Hi, I'm bipolar 1, diagnosed when I was 17. I had one really intense first manic episode,  with a psychosis that lasted more then a month before I voluntarily went to emergency. Than I was so depressed that I asked to go back to the hospital, and then I had another manic episode because I took antidepressants. From then on it went better and better, until recently, when I got completely stable.

I am perfectly fine, like I was before I got this illness. So we are lowering my medication, because I am afraid I will get tardive dyskinesia. I am currently taking Seroquel 700 mg and Lamictal 250. I have previously been on several antipsychotics, and that is what scares me.
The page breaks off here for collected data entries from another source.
section
variable (line : Nat) (s : State)
@[simp] theorem setLost_harbour : (setLost line s).harbour = s.harbour := rfl
@[simp] theorem setLost_trust : (setLost line s).trust = s.trust := rfl
@[simp] theorem setLost_pool : (setLost line s).pool = s.pool := rfl
@[simp] theorem setLost_clocks : (setLost line s).clocks = s.clocks := rfl
@[simp] theorem setLost_thermal : (setLost line s).thermal = s.thermal := rfl
@[simp] theorem setLost_flash : (setLost line s).flash = s.flash := rfl
@[simp] theorem setLost_tide : (setLost line s).tide = s.tide := rfl
@[simp] theorem setLost_isles : (setLost line s).isles = s.isles := rfl
@[simp] theorem setLost_trans : (setLost line s).trans = s.trans := rfl
@[simp] theorem setLost_heddle : (setLost line s).heddle = s.heddle := rfl
@[simp] theorem setLost_clusters : (setLost line s).clusters = s.clusters := rfl
@[simp] theorem setLost_bobbin : (setLost line s).bobbin = s.bobbin := rfl
@[simp] theorem setLost_treadle : (setLost line s).treadle = s.treadle := rfl
@[simp] theorem setLost_links : (setLost line s).links = s.links := rfl
@[simp] theorem setLost_twin : (setLost line s).twin = s.twin := rfl
@[simp] theorem setLost_maps : (setLost line s).maps = s.maps := rfl
@[simp] theorem setLost_lagoon : (setLost line s).lagoon = s.lagoon := rfl
@[simp] theorem setLost_emb : (setLost line s).emb = s.emb := rfl
@[simp] theorem setLost_atolls : (setLost line s).atolls = s.atolls := rfl
@[simp] theorem setLost_out : (setLost line s).out = s.out := rfl
@[simp] theorem setLost_free : (setLost line s).free = s.free := rfl
@[simp] theorem setLost_pending : (setLost line s).pending = s.pending := rfl
@[simp] theorem setLost_store : (setLost line s).store = { s.store with lost := insertNat line s.store.lost } := rfl
end

section
variable (line : Nat) (s : State)
@[simp] theorem clearLost_harbour : (clearLost line s).harbour = s.harbour := rfl
@[simp] theorem clearLost_trust : (clearLost line s).trust = s.trust := rfl
@[simp] theorem clearLost_pool : (clearLost line s).pool = s.pool := rfl
@[simp] theorem clearLost_clocks : (clearLost line s).clocks = s.clocks := rfl
@[simp] theorem clearLost_thermal : (clearLost line s).thermal = s.thermal := rfl
@[simp] theorem clearLost_flash : (clearLost line s).flash = s.flash := rfl
@[simp] theorem clearLost_tide : (clearLost line s).tide = s.tide := rfl
@[simp] theorem clearLost_isles : (clearLost line s).isles = s.isles := rfl
@[simp] theorem clearLost_trans : (clearLost line s).trans = s.trans := rfl
@[simp] theorem clearLost_heddle : (clearLost line s).heddle = s.heddle := rfl
@[simp] theorem clearLost_clusters : (clearLost line s).clusters = s.clusters := rfl
@[simp] theorem clearLost_bobbin : (clearLost line s).bobbin = s.bobbin := rfl
@[simp] theorem clearLost_treadle : (clearLost line s).treadle = s.treadle := rfl
@[simp] theorem clearLost_links : (clearLost line s).links = s.links := rfl
@[simp] theorem clearLost_twin : (clearLost line s).twin = s.twin := rfl
@[simp] theorem clearLost_maps : (clearLost line s).maps = s.maps := rfl
@[simp] theorem clearLost_lagoon : (clearLost line s).lagoon = s.lagoon := rfl
@[simp] theorem clearLost_emb : (clearLost line s).emb = s.emb := rfl
@[simp] theorem clearLost_atolls : (clearLost line s).atolls = s.atolls := rfl
@[simp] theorem clearLost_out : (clearLost line s).out = s.out := rfl
@[simp] theorem clearLost_free : (clearLost line s).free = s.free := rfl
@[simp] theorem clearLost_pending : (clearLost line s).pending = s.pending := rfl
@[simp] theorem clearLost_store : (clearLost line s).store = { s.store with lost := s.store.lost.filter (· != line) } := rfl
end

section
variable (p : Nat) (f : Page → Page) (s : State)
@[simp] theorem updPage_harbour : (updPage p f s).harbour = s.harbour := rfl
@[simp] theorem updPage_trust : (updPage p f s).trust = s.trust := rfl
@[simp] theorem updPage_pool : (updPage p f s).pool = s.pool := rfl
@[simp] theorem updPage_clocks : (updPage p f s).clocks = s.clocks := rfl
@[simp] theorem updPage_thermal : (updPage p f s).thermal = s.thermal := rfl
@[simp] theorem updPage_flash : (updPage p f s).flash = s.flash := rfl
@[simp] theorem updPage_tide : (updPage p f s).tide = s.tide := rfl
@[simp] theorem updPage_isles : (updPage p f s).isles = s.isles := rfl
@[simp] theorem updPage_trans : (updPage p f s).trans = s.trans := rfl
@[simp] theorem updPage_heddle : (updPage p f s).heddle = s.heddle := rfl
@[simp] theorem updPage_clusters : (updPage p f s).clusters = s.clusters := rfl
@[simp] theorem updPage_bobbin : (updPage p f s).bobbin = s.bobbin := rfl
@[simp] theorem updPage_treadle : (updPage p f s).treadle = s.treadle := rfl
@[simp] theorem updPage_links : (updPage p f s).links = s.links := rfl
@[simp] theorem updPage_twin : (updPage p f s).twin = s.twin := rfl
@[simp] theorem updPage_maps : (updPage p f s).maps = s.maps := rfl
@[simp] theorem updPage_lagoon : (updPage p f s).lagoon = s.lagoon := rfl
@[simp] theorem updPage_emb : (updPage p f s).emb = s.emb := rfl
@[simp] theorem updPage_atolls : (updPage p f s).atolls = s.atolls := rfl
@[simp] theorem updPage_out : (updPage p f s).out = s.out := rfl
@[simp] theorem updPage_free : (updPage p f s).free = s.free := rfl
@[simp] theorem updPage_pending : (updPage p f s).pending = s.pending := rfl
@[simp] theorem updPage_store : (updPage p f s).store = { s.store with pages := NMap.upd s.store.pages p f } := rfl
end

section
variable (p : Nat) (s : State)
@[simp] theorem dropPage_harbour : (dropPage p s).harbour = s.harbour := rfl
@[simp] theorem dropPage_trust : (dropPage p s).trust = s.trust := rfl
@[simp] theorem dropPage_pool : (dropPage p s).pool = s.pool := rfl
@[simp] theorem dropPage_clocks : (dropPage p s).clocks = s.clocks := rfl
@[simp] theorem dropPage_thermal : (dropPage p s).thermal = s.thermal := rfl
@[simp] theorem dropPage_flash : (dropPage p s).flash = s.flash := rfl
@[simp] theorem dropPage_tide : (dropPage p s).tide = s.tide := rfl
@[simp] theorem dropPage_isles : (dropPage p s).isles = s.isles := rfl
@[simp] theorem dropPage_trans : (dropPage p s).trans = s.trans := rfl
@[simp] theorem dropPage_heddle : (dropPage p s).heddle = s.heddle := rfl
@[simp] theorem dropPage_clusters : (dropPage p s).clusters = s.clusters := rfl
@[simp] theorem dropPage_bobbin : (dropPage p s).bobbin = s.bobbin := rfl
@[simp] theorem dropPage_treadle : (dropPage p s).treadle = s.treadle := rfl
@[simp] theorem dropPage_links : (dropPage p s).links = s.links := rfl
@[simp] theorem dropPage_twin : (dropPage p s).twin = s.twin := rfl
@[simp] theorem dropPage_maps : (dropPage p s).maps = s.maps := rfl
@[simp] theorem dropPage_lagoon : (dropPage p s).lagoon = s.lagoon := rfl
@[simp] theorem dropPage_emb : (dropPage p s).emb = s.emb := rfl
@[simp] theorem dropPage_atolls : (dropPage p s).atolls = s.atolls := rfl
@[simp] theorem dropPage_out : (dropPage p s).out = s.out := rfl
@[simp] theorem dropPage_free : (dropPage p s).free = s.free := rfl
@[simp] theorem dropPage_pending : (dropPage p s).pending = s.pending := rfl
@[simp] theorem dropPage_store : (dropPage p s).store = { s.store with pages := NMap.del s.store.pages p } := rfl
end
Less than a year ago, I was also taking 4 mg of Risperdal. I'm scared that I will get antipsychotic-withdrawal-induced tardive dyskenisia. What are the symptoms of withdrawal and how would withdrawal TD manifest itself? Can anyone who has tapered-off antipsychotics tell me about their experience?

I am also afraid that I might not be stable enough with only lithium, which would make my psychiatrist want to put me back on Seroquel, which I DO NOT want. I have read a lot about these drugs (researches and resumés and articles on reputed sites about these drugs and tardive dyskinesia) and I don't want to take any risks.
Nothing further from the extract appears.